Он переломил ружье и последовал за стариком.
Любопытно, это и выводило его из себя, и забавляло. Он прекрасно знал, что убьет Станисласа до конца дня, но в конечном счете находил приятным браться за это несколько раз.
Через два часа он заплутал. Впрочем, они все заплутали: серна оказалась слишком хитрой, охотничьи угодья слишком большими, а загонщиков было слишком мало. Но он-то преследовал совсем другую дичь, нежели остальные, и потому, оставшись в конце концов совершенно один, самым глупым образом наткнулся на серну. Хотя она, разумеется, была далеко, слишком далеко от него. Стояла на скале, против солнца, совершенно неподвижно. Жером инстинктивно схватил бинокль. Теперь он дрожал, он устал, выдохся, старел, ему было сорок лет, и он любил свою жену, которая его разлюбила. От этой мысли он на мгновение почти ослеп, но потом приложил бинокль к глазам и увидел серну очень близко, словно мог ее коснуться. Она была бежевая и молодая, у нее были встревоженные, но гордые глаза, она смотрела то в долину, откуда шли враги, то в горы, и словно забавлялась уготованным ей умерщвлением. Было в ней что-то пугливое, хрупкое и неуязвимое. Казалось, она была здесь, чтобы показать всю прелесть невинности, ловкости и бегства. Она была красива.
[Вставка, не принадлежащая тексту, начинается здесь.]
/-- BACKOFF_EXPIRY (R279): the refused entry and every later one are sent again, in order: what asks for the first goes on in
its next turn, and for each later one when it has become the first. -/
def execBackoffExpiry (link : Nat) (s : State) : Host.Outcome State Fault Refusal :=
  match Tab.get? s.net.links link with
  | none => .next s
  | some l =>
    match l.resend with
    | none => .next s
    | some due =>
      if due ≤ s.net.cycle then .next (s.setNet { s.net with links := Tab.set s.net.links link { l with resend := none } })
      else .next s

/-! ## Writes from outside (R291) -/

/-- The memory of a range of a window at this device; none outside the window (log 6). -/
def State.windowSpot (s : State) (part window off n : Nat) : Option Nat :=
  if s.windowBits part window 0 1 == 0 || decide (65536 * s.windowBits part window 92 36 < off + n) then none
  else some ((Config.windowBase part window + off) % 2 ^ 48)

/-- Bytes written at physical addresses in the manner of an SU access (R64, R291); a whole line clears its poison
(R386). -/
def State.performPhys (s : State) (key : Nat) (data : List Byte) : State :=
  let n := data.length
  ((List.range (if n = 0 then 0 else (key + n + 63) / 64 - key / 64)).foldl
    (fun (s : State) i =>
      let base := 64 * (key / 64 + i)
      let lo := Nat.max key base
      let hi := Nat.min (key + n) (base + 64)
      let v := natOfBytes ((data.drop (lo - key)).take (hi - lo))
      let s := if hi - lo = 64 then s.cleanLine base else s
      let s := s.writeDram base (BitVec.ofNat 512 (v * 2 ^ (8 * (lo - base)))) (lineMask (lo - base) (hi - lo))
      s.wake .glb (2 ^ 70 + base / 64) 0 fun _ => true) s).retestShared

/-- The operation of an atomic frame's payload (log 20). -/
def payloadFn (n : Nat) : Option AtomFn :=
  match natBits n 128 8 with
  | 16 => some (.cas (BitVec.ofNat 64 (natBits n 64 64)))
  | 17 => some .inc
  | 18 => some .dec
  | k => if k < 16 then (AtomOp.ofCode (BitVec.ofNat 4 k)).map AtomFn.op else none

/-- An STF of a peer performed on a line of this device (R188; log 20): the line before, and the state after. -/
def State.remoteStf (s : State) (key p : Nat) : Nat × State :=
  let s := s.startClear key
  let old := (s.dramLine key).toNat
  let v := stfValue (BitVec.ofNat 64 (natBits p 0 64)) (natBits p 168 1 == 1)
  let r := elementStore (entryOf (BitVec.ofNat 64 (natBits p 64 64))) (natBits p 144 2) (natBits p 152 16)
    (BitVec.ofNat 32 (natBits p 176 8)) v old
  (old, s.performPhys key (bytesOf r.val 64))

/-- An atomic or STF of a peer performed at this device: its old value, and the state after it; none where its payload or
its place is refused, or poisoned (R385). -/
def State.remoteAtomic (s : State) (part window off : Nat) (payload : List Byte) : Option (Nat × State) :=
  let p := natOfBytes payload
  let n := natBits p 136 8
  match s.windowSpot part window off n with
  | none => none
  | some key =>
    if s.linePoisoned key then none
    else if natBits p 128 8 = 19 then if n = 64 ∧ key % 64 = 0 then some (s.remoteStf key p) else none
    else
      match payloadFn p with
      | none => none
      | some fn =>
        if (n != 4 && n != 8) || key % n != 0 then none
        else
          let s := s.startClear key
          let old := natBits (s.dramLine key).toNat (8 * (key % 64)) (8 * n)
          match fn.apply n old (natBits p 0 64 % 2 ^ (8 * n)) with
          | none => some (old, s)
          | some r => some (old, s.performPhys key (bytesOf r.val n))

/-- The STATUS of the reply to an atomic that was not performed: 1 for poison, else 2 (Table 11-3). -/
def State.remoteStatus (s : State) (part window off : Nat) (payload : List Byte) : Nat :=
  match s.windowSpot part window off (natBits (natOfBytes payload) 136 8) with
  | none => 2
  | some key => if s.linePoisoned key then 1 else 2

/-! ## Acknowledgements (R291) -/

/-- A sequence number has been reached by a cumulative one, modulo 2^32. -/
def seqReached (seq ack : Nat) : Bool := decide ((ack + 2 ^ 32 - seq) % 2 ^ 32 < 2 ^ 31)

/-- A frame whose work ends with a reply, not with its acknowledgement (R291). -/
def Sent.awaitsReply (f : Sent) : Bool :=
  match f.use with
  | .atomic _ _ => true
  | .stf _ => true
  | _ => false

/-- Fields of a frame's header (Table 14-6). -/
def Sent.bits (f : Sent) (lo len : Nat) : Nat := natBits f.header.toNat lo len

/-- ACKSEQ advances where it reaches a frame that it had not reached: the frames up to it are complete, and visible at SYSTEM
scope, but for those that wait for a reply (R291). -/
def Conn.acknowledge (c : Conn) (ack now : Nat) : Conn :=
  let advanced := c.sent.any fun f => !f.acked && seqReached f.seq ack
  let mark (f : Sent) : Sent := { f with acked := f.acked || seqReached f.seq ack }
  { c with sent := (c.sent.map mark).filter fun f => !f.acked || f.awaitsReply,
           since := if advanced then now else c.since, resends := if advanced then 0 else c.resends }

/-- The windows of a partition that lead to a window of a peer. -/
def State.windowsAt (s : State) (part : Nat) (peer : BitVec 128) (rwin : Nat) : List Nat :=
  ((s.part part).pm.windows.filter fun (w : Nat × BitVec 256) =>
    bitOf w.2 0 && natBits w.2.toNat 128 128 == peer.toNat && natBits w.2.toNat 80 12 == rwin).map (·.1)

/-- A write or atomic that a peer has performed reaches the watches of its line, which stand at the front end (R199, R200). -/
def State.wakeWindow (s : State) (c : Conn) (f : Sent) : State :=
  if f.bits 24 8 ≠ 1 ∧ f.bits 24 8 ≠ 2 then s
  else
    (s.windowsAt c.part c.peer (f.bits 32 12)).foldl
      (fun (s : State) w =>
        s.wake .glb (2 ^ 71 + (s.part c.part).first * 2 ^ 50 + (w * 2 ^ 36 + f.bits 192 64) / 64) 0 fun _ => true) s

/-- An acknowledgement reaches a connection (R291). -/
def State.ackConn (s : State) (conn : Nat) (c : Conn) (ack : Nat) : State :=
  let s := s.setNet { s.net with conns := Tab.set s.net.conns conn (c.acknowledge ack s.net.cycle) }
  (c.sent.filter fun f => !f.acked && seqReached f.seq ack && !f.awaitsReply).foldl (fun (s : State) f => s.wakeWindow c f) s

/-- CAUSEWAY_ACK_RECEIVE (R291). -/
def execCausewayAckReceive (conn ackseq : Nat) (s : State) : Host.Outcome State Fault Refusal :=
  match Tab.get? s.net.conns conn with
  | none => .next s
  | some c => if c.failed then .next s else .next (s.ackConn conn c ackseq)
Красивее, чем любое из животных, на которых Жером когда-либо охотился.
– Позже, – сказал себе Жером, – того типа я убью позже. (Ему уже не удавалось даже вспомнить его имя.) – Но сейчас, мой милый друг, я хочу тебя.
И он начал карабкаться по ужасно крутой тропинке, которая вела его к ней.
Охота внизу блуждала. Собаки слышались то слева, то справа, свистки становились все более далекими, и у Жерома возникло впечатление, что он покидает докучливый и гнусный мир, чтобы вернуться к себе.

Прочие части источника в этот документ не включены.